(Dataset entries)
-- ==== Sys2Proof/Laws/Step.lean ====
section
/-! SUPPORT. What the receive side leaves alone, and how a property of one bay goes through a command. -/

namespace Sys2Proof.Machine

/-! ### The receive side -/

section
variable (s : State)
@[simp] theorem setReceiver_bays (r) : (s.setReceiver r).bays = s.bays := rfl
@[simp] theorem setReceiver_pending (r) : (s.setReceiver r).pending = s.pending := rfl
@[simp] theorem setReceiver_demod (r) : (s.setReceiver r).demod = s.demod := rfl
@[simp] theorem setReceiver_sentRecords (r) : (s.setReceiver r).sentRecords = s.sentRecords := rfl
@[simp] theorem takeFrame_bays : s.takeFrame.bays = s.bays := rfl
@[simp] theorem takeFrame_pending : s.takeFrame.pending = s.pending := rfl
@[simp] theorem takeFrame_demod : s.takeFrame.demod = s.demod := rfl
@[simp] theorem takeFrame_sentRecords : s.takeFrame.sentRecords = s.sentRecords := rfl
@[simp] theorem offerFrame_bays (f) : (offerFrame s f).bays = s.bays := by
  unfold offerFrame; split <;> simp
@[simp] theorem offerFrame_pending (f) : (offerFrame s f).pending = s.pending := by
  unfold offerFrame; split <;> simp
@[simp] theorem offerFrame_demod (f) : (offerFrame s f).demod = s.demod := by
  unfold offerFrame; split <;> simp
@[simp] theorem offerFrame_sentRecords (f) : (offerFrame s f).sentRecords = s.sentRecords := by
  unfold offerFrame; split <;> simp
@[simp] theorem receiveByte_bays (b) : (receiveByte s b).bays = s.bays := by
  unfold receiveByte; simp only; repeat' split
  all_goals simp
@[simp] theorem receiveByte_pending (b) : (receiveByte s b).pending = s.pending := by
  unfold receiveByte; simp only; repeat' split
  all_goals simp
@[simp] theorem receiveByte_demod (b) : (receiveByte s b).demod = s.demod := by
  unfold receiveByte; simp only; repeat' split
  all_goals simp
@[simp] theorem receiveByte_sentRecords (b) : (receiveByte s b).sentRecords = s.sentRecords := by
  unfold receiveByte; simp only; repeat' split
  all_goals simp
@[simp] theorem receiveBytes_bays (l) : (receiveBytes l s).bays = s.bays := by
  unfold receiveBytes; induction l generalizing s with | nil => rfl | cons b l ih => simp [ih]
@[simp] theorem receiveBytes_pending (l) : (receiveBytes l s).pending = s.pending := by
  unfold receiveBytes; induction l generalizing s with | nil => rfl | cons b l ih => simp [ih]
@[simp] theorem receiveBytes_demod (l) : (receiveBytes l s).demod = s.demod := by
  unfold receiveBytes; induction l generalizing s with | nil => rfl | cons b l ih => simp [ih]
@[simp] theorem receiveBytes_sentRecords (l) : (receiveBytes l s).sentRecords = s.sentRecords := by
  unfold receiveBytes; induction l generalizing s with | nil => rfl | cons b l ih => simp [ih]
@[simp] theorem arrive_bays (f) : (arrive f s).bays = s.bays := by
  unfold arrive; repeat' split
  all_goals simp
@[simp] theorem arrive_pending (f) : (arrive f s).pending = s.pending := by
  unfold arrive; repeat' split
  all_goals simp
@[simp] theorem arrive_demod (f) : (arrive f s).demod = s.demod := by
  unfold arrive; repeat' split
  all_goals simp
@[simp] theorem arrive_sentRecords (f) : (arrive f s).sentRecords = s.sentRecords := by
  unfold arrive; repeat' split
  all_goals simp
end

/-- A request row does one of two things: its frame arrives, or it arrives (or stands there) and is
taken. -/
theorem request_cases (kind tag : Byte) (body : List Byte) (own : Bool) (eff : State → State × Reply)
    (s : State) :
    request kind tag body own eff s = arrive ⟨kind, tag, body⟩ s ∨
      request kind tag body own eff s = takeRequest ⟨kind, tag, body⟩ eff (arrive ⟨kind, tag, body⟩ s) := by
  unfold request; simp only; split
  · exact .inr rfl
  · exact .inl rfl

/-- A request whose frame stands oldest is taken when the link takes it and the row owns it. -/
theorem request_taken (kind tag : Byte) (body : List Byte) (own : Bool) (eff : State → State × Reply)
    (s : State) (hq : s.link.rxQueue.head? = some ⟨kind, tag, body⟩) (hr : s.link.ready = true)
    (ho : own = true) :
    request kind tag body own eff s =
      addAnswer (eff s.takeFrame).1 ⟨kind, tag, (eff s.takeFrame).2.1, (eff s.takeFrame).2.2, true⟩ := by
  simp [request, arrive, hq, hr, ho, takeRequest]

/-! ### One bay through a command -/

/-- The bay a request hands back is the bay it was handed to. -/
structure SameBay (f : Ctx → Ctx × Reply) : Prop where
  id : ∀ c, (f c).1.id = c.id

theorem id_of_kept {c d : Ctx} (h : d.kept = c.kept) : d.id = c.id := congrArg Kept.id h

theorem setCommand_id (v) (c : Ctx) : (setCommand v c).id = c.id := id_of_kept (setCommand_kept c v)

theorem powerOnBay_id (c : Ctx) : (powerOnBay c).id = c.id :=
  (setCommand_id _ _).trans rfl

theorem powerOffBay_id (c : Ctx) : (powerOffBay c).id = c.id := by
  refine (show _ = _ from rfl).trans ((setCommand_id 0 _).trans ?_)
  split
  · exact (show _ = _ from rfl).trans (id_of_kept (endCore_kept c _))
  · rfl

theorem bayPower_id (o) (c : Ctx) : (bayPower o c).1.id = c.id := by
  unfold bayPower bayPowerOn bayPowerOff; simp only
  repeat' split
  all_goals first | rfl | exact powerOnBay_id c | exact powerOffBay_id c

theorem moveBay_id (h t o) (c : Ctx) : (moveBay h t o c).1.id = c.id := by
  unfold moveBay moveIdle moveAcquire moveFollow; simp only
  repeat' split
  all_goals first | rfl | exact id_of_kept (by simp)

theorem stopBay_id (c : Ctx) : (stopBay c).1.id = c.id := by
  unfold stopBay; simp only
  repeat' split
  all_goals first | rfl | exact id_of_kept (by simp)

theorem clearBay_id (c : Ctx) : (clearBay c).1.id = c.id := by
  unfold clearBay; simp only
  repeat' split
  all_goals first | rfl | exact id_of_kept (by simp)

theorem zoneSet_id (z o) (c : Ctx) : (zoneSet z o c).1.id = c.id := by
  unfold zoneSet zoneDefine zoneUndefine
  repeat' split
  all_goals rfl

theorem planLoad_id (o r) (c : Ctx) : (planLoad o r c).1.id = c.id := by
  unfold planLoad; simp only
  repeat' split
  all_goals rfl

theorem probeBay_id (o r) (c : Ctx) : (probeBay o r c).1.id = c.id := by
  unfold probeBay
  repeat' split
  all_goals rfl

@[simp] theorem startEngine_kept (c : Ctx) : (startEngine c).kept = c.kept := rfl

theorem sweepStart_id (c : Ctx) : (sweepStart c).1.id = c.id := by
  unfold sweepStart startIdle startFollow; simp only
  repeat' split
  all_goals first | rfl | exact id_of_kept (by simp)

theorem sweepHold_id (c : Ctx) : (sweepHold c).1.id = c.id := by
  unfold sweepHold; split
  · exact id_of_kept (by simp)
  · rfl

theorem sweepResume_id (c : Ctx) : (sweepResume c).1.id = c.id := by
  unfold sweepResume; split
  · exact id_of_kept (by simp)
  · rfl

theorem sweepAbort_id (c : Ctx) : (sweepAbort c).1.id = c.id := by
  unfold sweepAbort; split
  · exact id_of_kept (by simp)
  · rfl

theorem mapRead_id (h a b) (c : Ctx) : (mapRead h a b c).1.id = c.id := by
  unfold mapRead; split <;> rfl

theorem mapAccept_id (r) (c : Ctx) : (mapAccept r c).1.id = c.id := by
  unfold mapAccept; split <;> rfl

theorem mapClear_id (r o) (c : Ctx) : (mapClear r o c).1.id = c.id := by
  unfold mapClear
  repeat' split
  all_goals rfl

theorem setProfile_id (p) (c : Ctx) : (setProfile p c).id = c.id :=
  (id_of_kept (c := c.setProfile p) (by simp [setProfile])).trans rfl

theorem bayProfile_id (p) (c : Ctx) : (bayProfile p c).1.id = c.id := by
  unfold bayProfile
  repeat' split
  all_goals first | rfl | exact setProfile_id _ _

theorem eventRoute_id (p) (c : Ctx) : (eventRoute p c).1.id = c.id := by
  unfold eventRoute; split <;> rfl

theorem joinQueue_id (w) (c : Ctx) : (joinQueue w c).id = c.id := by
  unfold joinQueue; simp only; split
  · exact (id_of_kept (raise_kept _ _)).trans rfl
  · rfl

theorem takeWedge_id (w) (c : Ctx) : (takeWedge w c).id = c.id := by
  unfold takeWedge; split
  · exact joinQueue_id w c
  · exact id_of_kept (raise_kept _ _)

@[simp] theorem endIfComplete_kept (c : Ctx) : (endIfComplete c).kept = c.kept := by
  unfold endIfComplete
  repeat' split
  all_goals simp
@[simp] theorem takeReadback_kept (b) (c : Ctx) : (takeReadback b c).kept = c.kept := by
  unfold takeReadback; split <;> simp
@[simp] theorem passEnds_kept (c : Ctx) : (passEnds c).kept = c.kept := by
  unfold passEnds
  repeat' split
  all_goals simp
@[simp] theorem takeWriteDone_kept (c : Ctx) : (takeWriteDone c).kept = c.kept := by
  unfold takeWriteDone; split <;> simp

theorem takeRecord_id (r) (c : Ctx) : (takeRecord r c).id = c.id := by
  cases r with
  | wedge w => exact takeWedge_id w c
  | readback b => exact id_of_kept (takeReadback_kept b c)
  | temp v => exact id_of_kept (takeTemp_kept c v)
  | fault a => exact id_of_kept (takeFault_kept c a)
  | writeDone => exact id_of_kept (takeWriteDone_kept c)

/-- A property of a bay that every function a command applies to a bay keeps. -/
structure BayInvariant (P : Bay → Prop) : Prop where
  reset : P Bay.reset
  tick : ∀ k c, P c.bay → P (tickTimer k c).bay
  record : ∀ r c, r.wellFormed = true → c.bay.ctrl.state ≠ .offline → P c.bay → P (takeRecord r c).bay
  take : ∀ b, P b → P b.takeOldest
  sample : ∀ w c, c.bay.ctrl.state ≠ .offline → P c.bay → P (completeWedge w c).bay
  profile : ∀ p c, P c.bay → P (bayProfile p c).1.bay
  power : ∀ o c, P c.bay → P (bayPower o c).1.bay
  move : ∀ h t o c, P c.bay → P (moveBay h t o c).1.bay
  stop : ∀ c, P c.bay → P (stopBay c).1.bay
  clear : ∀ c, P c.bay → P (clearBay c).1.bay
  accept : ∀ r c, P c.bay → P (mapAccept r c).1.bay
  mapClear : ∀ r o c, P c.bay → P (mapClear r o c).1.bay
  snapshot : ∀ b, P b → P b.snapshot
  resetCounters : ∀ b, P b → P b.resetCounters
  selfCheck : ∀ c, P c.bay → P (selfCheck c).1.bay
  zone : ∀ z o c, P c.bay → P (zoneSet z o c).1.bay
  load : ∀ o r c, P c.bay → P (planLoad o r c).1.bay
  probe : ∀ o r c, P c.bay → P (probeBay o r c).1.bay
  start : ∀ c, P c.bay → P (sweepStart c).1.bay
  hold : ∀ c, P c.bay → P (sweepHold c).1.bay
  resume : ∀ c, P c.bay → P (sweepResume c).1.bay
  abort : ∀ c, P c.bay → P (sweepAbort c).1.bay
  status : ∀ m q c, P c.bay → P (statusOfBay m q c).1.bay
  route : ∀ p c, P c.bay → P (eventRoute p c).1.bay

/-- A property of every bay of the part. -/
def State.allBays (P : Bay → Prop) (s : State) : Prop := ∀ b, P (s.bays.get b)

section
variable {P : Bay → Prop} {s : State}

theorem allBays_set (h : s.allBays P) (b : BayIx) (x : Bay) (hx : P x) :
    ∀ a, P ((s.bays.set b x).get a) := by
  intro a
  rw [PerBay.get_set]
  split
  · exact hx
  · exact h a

- _TASK GOAL_
The output should consist only of the lines from the one with "status : ∀ m" through the final line of the records above, exactly.

- _WRITTEN REPLY_
  status : ∀ m q c, P c.bay → P (statusOfBay m q c).1.bay
  route : ∀ p c, P c.bay → P (eventRoute p c).1.bay

/-- A property of every bay of the part. -/
def State.allBays (P : Bay → Prop) (s : State) : Prop := ∀ b, P (s.bays.get b)

section
variable {P : Bay → Prop} {s : State}

theorem allBays_set (h : s.allBays P) (b : BayIx) (x : Bay) (hx : P x) :
    ∀ a, P ((s.bays.set b x).get a) := by
  intro a
  rw [PerBay.get_set]
  split
  · exact hx
  · exact h a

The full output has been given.